Task objective | Output only the lines below that start at the line containing "tagBits := t" and end at the line containing "def free : Line", with both ends kept.

Data supplied |
******

-- ==== Sys2Proof/Machine/System.lean ====
section
/-! DEFINITION. The one system request: RESET (44_reset_op.md R125 to R128). -/
namespace Sys2Proof.Machine

/-- Every line, every byte of the store and the replacement state at the values of 10_state.md R27; the configuration,
the phase and the interface are not touched. -/
def resetAll (s : State) : State :=
  { s with
    lines := resetLines s.cfg
    bs := resetStore
    rr := resetRr s.cfg
    lru := resetLru s.cfg }

/-- RESET: "if the configuration is illegal then raise ConfigurationError()"; otherwise the whole structure is reset
(44_reset_op.md R125, R126; log 11). -/
def execReset (s : State) : Result :=
  whenReady s <|
    if s.cfg.Legal then respond (resetAll s) okResponse else raise s .configError

end Sys2Proof.Machine
end

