/-- The replacement state a fill leaves: the way filled is touched. -/
theorem filled_touchedOnly (s : State) (a : Addr) :
    TouchedOnly s (filled s a) (setIndex s.cfg a) (fillWay s a) := by
  have h := touch_touchedOnly
    (withLine (afterSelect s a) (setIndex s.cfg a) (fillWay s a) (loadedLine (tagOf s.cfg a) (blockOf s a)))
    (setIndex s.cfg a) (fillWay s a)
  simpa [TouchedOnly, filled] using h

/-! ## Reset -/

theorem setAt_of_resetLines {s : State} (hl : s.lines = resetLines s.cfg) {x : Nat} (hx : x < s.cfg.numSets) :
    setAt s x = List.replicate s.cfg.associativity (resetLine s.cfg) := by
  rw [setAt, hl, resetLines, List.getD_eq_getElem _ _ (by simpa using hx)]; simp

theorem lineAt_of_resetLines {s : State} (hl : s.lines = resetLines s.cfg) {x w : Nat} (hx : x < s.cfg.numSets)
    (hw : w < s.cfg.associativity) : lineAt s x w = resetLine s.cfg := by
  rw [lineAt, setAt_of_resetLines hl hx, List.getD_eq_getElem _ _ (by simpa using hw)]; simp

/-- RESET leaves a block of the right shape, whatever it held before. -/
theorem State.Shaped.resetAll {s : State} (hp : s.phase = .ready) (hl : s.cfg.Legal) : (resetAll s).Shaped where
  legal := hl
  phase := hp
  sets := by simp [resetLines]
  ways ls h := by rw [List.eq_of_mem_replicate h]; simp
  tags ls h l h' := by
    rw [List.eq_of_mem_replicate h] at h'
    rw [List.eq_of_mem_replicate h']
    exact Nat.two_pow_pos _
  data ls h l h' := by
    rw [List.eq_of_mem_replicate h] at h'
    rw [List.eq_of_mem_replicate h']
    simp [resetLine]
  store := rfl
  rrFifo h := by
    rw [resetAll_rr, resetRr, show s.cfg.policy = .fifo from h]
    exact ⟨by simp, fun r hr => by rw [List.eq_of_mem_replicate hr]; exact hl.2.2⟩
  lruFifo h := by rw [resetAll_lru, resetLru, show s.cfg.policy = .fifo from h]
  lruLru h := by
    rw [resetAll_lru, resetLru, show s.cfg.policy = .lru from h]
    exact ⟨by simp, fun o ho => by rw [List.eq_of_mem_replicate ho]; exact List.Perm.refl _⟩
  rrLru h := by rw [resetAll_rr, resetRr, show s.cfg.policy = .lru from h]

/-! ## The width of `way` -/

theorem le_two_pow_ceilLog2 (n : Nat) : n ≤ 2 ^ ceilLog2 n := by
  unfold ceilLog2
  split
  · simpa
  · next h =>
    have := (Nat.log2_lt (n := n - 1) (k := (n - 1).log2 + 1) (by omega)).1 (by omega)
    omega

/-- A way number fits `WayBits` (30_encoding.md R69). -/
theorem way_lt_two_pow {c : Config} {w : Nat} (h : w < c.associativity) : w < 2 ^ c.wayBits :=
  lt_of_lt_of_le h ((le_two_pow_ceilLog2 _).trans (Nat.pow_le_pow_right (by decide) (le_max_right _ _)))

/-! ## Phase -/

theorem whenReady_ready {s : State} (h : s.phase = .ready) (r : Result) : whenReady s r = r := by simp [whenReady, h]

theorem whenReady_configFault {s : State} (h : s.phase = .configFault) (r : Result) :
    whenReady s r = raise s .configError := by simp [whenReady, h]

/-! ## What each request answers in a block of the right shape -/

theorem execLookup_eq {s : State} (h : s.phase = .ready) (a : Addr) :
    execLookup a s = .next (withResponse s
      { status := .ok, hit := (lookup s a).isSome, filled := false, way := (lookup s a).getD 0, data := 0 }) := by
  rw [execLookup, whenReady_ready h]
  cases lookup s a <;> rfl

theorem execIshit_eq {s : State} (h : s.phase = .ready) (a : Addr) :
    execIshit a s = .next (withResponse s { status := .ok, hit := (lookup s a).isSome, filled := false, way := 0, data := 0 }) := by
  rw [execIshit, whenReady_ready h]; rfl

theorem execFill_eq {s : State} (hs : s.Shaped) (a : Addr) :
    execFill a s = .next (withResponse (filled s a)
      { status := .ok, hit := (lookup s a).isSome, filled := true, way := fillWay s a, data := 0 }) := by
  rw [execFill, whenReady_ready hs.phase, fillBlock_eq hs]; rfl

theorem execReadb_hit {s : State} (h : s.phase = .ready) {a : Addr} {w : Nat} (hl : lookup s a = some w) :
    execReadb a s = .next (withResponse (touch s (setIndex s.cfg a) w)
      { status := .ok, hit := true, filled := false, way := w, data := byteAt s a w }) := by
  rw [execReadb, whenReady_ready h, hl]; simp [respond]

theorem execReadb_miss {s : State} (hs : s.Shaped) {a : Addr} (hl : lookup s a = none) :
    execReadb a s = .next (withResponse (filled s a)
      { status := .ok, hit := false, filled := true, way := fillWay s a, data := byteAt (filled s a) a (fillWay s a) }) := by
  rw [execReadb, whenReady_ready hs.phase, hl, fillBlock_eq hs]; rfl

theorem execLoadb_inside {s : State} (h : s.phase = .ready) {a : Addr} {bytes : List Byte}
    (hr : a.toNat + bytes.length ≤ addressSpace) :
    execLoadb a bytes s = .next (withResponse (withStore s (s.bs.writeAll a.toNat bytes)) okResponse) := by
  rw [execLoadb, whenReady_ready h, if_neg (by omega), storeBytes, memWrite_inside _ _ _ hr]; rfl

theorem execLoadb_outside {s : State} (h : s.phase = .ready) {a : Addr} {bytes : List Byte}
    (hr : addressSpace < a.toNat + bytes.length) :
    execLoadb a bytes s = .next (withResponse
      (if s.cfg.loadPartial then withStore s (s.bs.writeAll a.toNat (bytes.take (addressSpace - a.toNat))) else s)
      (errorResponse .outOfRange)) := by
  rw [execLoadb, whenReady_ready h, if_pos hr]
  split
  · next hp =>
    have ha : a.toNat < addressSpace := a.isLt
    rw [storeBytes, memWrite_inside _ _ _ (by rw [List.length_take]; omega)]; rfl
  · rfl

theorem execReset_eq {s : State} (h : s.phase = .ready) (hc : s.cfg.Legal) :
    execReset s = .next (withResponse (resetAll s) okResponse) := by
  rw [execReset, whenReady_ready h, if_pos hc]; rfl

end Sys2Proof.Machine
end

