-- ==== Sys2Proof/Tests/Slice0.lean ====
section
/-! SUPPORT. Tests, and for every statement with hypotheses a witness: a concrete state and operands that meet them all.
Expected results are those of 95_test_vectors.md and 30_encoding.md, or worked out by hand from the rules. -/

set_option synthInstance.maxSize 1000

namespace Sys2Proof.Tests
open Sys2Proof Sys2Proof.Machine

/-! ## Helpers -/

/-- A small legal geometry: blocks of 2 bytes, 2 sets of 2 ways, 14 tag bits. The block with tag `t` in set `x` starts at
address `4 t + 2 x`. -/
def tiny (p : Policy) (part : Bool) : Config where
  offsetBits := 1
  indexBits := 1
  tagBits := 14
  associativity := 2
  cacheSizeBytes := 8
  policy := p
  loadPartial := part

/-- Geometry G8 of 95_test_vectors.md section 2.2. -/
def g8 : Config where
  offsetBits := 5
  indexBits := 3
  tagBits := 8
  associativity := 2
  cacheSizeBytes := 512
  policy := .fifo
  loadPartial := false

/-- A geometry for the legality table and the zero-width fields. -/
def geometry (t i o ways size : Nat) : Config where
  offsetBits := o
  indexBits := i
  tagBits := t
  associativity := ways
  cacheSizeBytes := size
  policy := .fifo
  loadPartial := false

/-- A valid clean line. -/
def held (t : Nat) (b0 b1 : Byte) : Line := { tag := t, valid := true, dirty := false, data := [b0, b1] }

/-- An invalid line. -/
def free : Line := { tag := 0, valid := false, dirty := false, data := [0, 0] }

/-- A reachable state of the small geometry: set 0 is full with tags 0 and 1, set 1 empty; bytes 1, 2 at addresses 0, 1 and
3, 4 at 4, 5, and 9 at 8. Way 1 is FIFO's next victim of set 0 and LRU's least recently used. -/
def full (p : Policy) (part : Bool) : State where
  cfg := tiny p part
  phase := .ready
  lines := [[held 0 1 2, held 1 3 4], [free, free]]
  bs := [(0, 1), (1, 2), (4, 3), (5, 4), (8, 9)]
  rr := match p with | .fifo => [1, 0] | .lru => []
  lru := match p with | .fifo => [] | .lru => [[0, 1], [0, 1]]
  pending := []
  response := none

/-- The block of an illegal configuration. -/
def broken : State := State.start (geometry 6 4 6 4 4095)

/-- The state a request leaves. -/
def after (r : Result) : State := match r with | .next t => t | .fault _ => broken | .refused _ => broken

/-- The answer of a request. -/
def answer (r : Result) : Option Response := match r with | .next t => t.response | .fault _ => none | .refused _ => none

/-- A response, in the notation of 95_test_vectors.md. -/
def ok (h f : Bool) (w : Nat) (d : Byte) : Response := { status := .ok, hit := h, filled := f, way := w, data := d }

theorem full_shaped_fifo (part : Bool) : (full .fifo part).Shaped := by
  cases part <;> exact ⟨by decide, rfl, by decide, by decide, by decide, by decide, by decide,
    fun _ => by decide, fun _ => rfl, fun h => absurd h (by decide), fun h => absurd h (by decide)⟩

theorem full_shaped_lru (part : Bool) : (full .lru part).Shaped := by
  cases part <;> exact ⟨by decide, rfl, by decide, by decide, by decide, by decide, by decide,
    fun h => absurd h (by decide), fun h => absurd h (by decide), fun _ => by decide, fun _ => rfl⟩

theorem full_inv_fifo : (full .fifo false).Inv :=
  .inl ⟨full_shaped_fifo false, by decide, by decide, by decide, by decide⟩

theorem full_inv_lru : (full .lru false).Inv :=
  .inl ⟨full_shaped_lru false, by decide, by decide, by decide, by decide⟩

/-! ## WellFormed -/

theorem wf_loadb_replicate (a : Addr) (n : Nat) : (Instr.loadb a (List.replicate n 0)).wf = decide (n < lenLimit) := by
  rw [Instr.wf, List.length_replicate]

/-- The one check: a length that does not fit `LEN` is refused. -/
theorem test_wf_refuses_long_payload : (Instr.loadb 0 (List.replicate 1048576 0)).wf = false :=
  (wf_loadb_replicate _ _).trans (by decide)

theorem test_wf_accepts_longest_payload : (Instr.loadb 0xFFFF (List.replicate 1048575 0)).wf = true :=
  (wf_loadb_replicate _ _).trans (by decide)

/-! ## Decoding: words written out from the encodings of opcode_table.json -/

/-- `0001 0000000000000000 00000000000000000000`. -/
theorem test_decode_reset : decodeTableWord 40 0b0001000000000000000000000000000000000000 = some .reset := by decide

/-- `0010 aaaaaaaaaaaaaaaa llllllllllllllllllll` with `a` = 1111111111111110 and `l` = 3; the payload follows. -/
theorem test_decode_loadb :
    decode (Header.bytes 0b0010111111111111111000000000000000000011 ++ [1, 2, 3]) =
      .ok (.loadb 0xFFFE [1, 2, 3]) := by decide

/-- `0011 aaaaaaaaaaaaaaaa 00000000000000000000` with `a` = 1100101011111110. -/
theorem test_decode_readb : decodeTableWord 40 0b0011110010101111111000000000000000000000 = some (.readb 0xCAFE) := by decide

/-- `0100 aaaaaaaaaaaaaaaa 00000000000000000000` with `a` = 1100101011111110. -/
theorem test_decode_ishit : decodeTableWord 40 0b0100110010101111111000000000000000000000 = some (.ishit 0xCAFE) := by decide

/-- `0101 aaaaaaaaaaaaaaaa 00000000000000000000` with `a` = 0000010000000000. -/
theorem test_decode_lookup : decodeTableWord 40 0b0101000001000000000000000000000000000000 = some (.lookup 0x0400) := by decide

/-- `0110 aaaaaaaaaaaaaaaa 00000000000000000000` with `a` = 0000000100000000. -/
theorem test_decode_fill : decodeTableWord 40 0b0110000000010000000000000000000000000000 = some (.fill 0x0100) := by decide

/-- A table word of LOADB carries `LEN` payload bytes, zero where the word gives no bits (log 14). -/
theorem test_decode_loadb_table_word :
    decodeTableWord 40 0x2FFFE00003 = some (.loadb 0xFFFE [0, 0, 0]) ∧
    decodeTableWord 56 0x22112FFFE00002 = some (.loadb 0xFFFE [0x11, 0x22]) := by decide

/-- The invalid words of 95_test_vectors.md section 6. -/
theorem test_decode_invalid_words :
    [0x0000000000, 0x0CAFE00000, 0x7000000000, 0x8000000000, 0xFFFFFFFFFF, 0x1000000001, 0x1000100000, 0x3CAFE00001,
      0x4000000010, 0x50000FFFFF, 0x6FFFF00001].all (fun w => (decodeTableWord 40 w).isNone) = true := by decide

******

Output of the exercise |
  tagBits := t
  associativity := ways
  cacheSizeBytes := size
  policy := .fifo
  loadPartial := false

/-- A valid clean line. -/
def held (t : Nat) (b0 b1 : Byte) : Line := { tag := t, valid := true, dirty := false, data := [b0, b1] }

/-- An invalid line. -/
def free : Line := { tag := 0, valid := false, dirty := false, data := [0, 0] }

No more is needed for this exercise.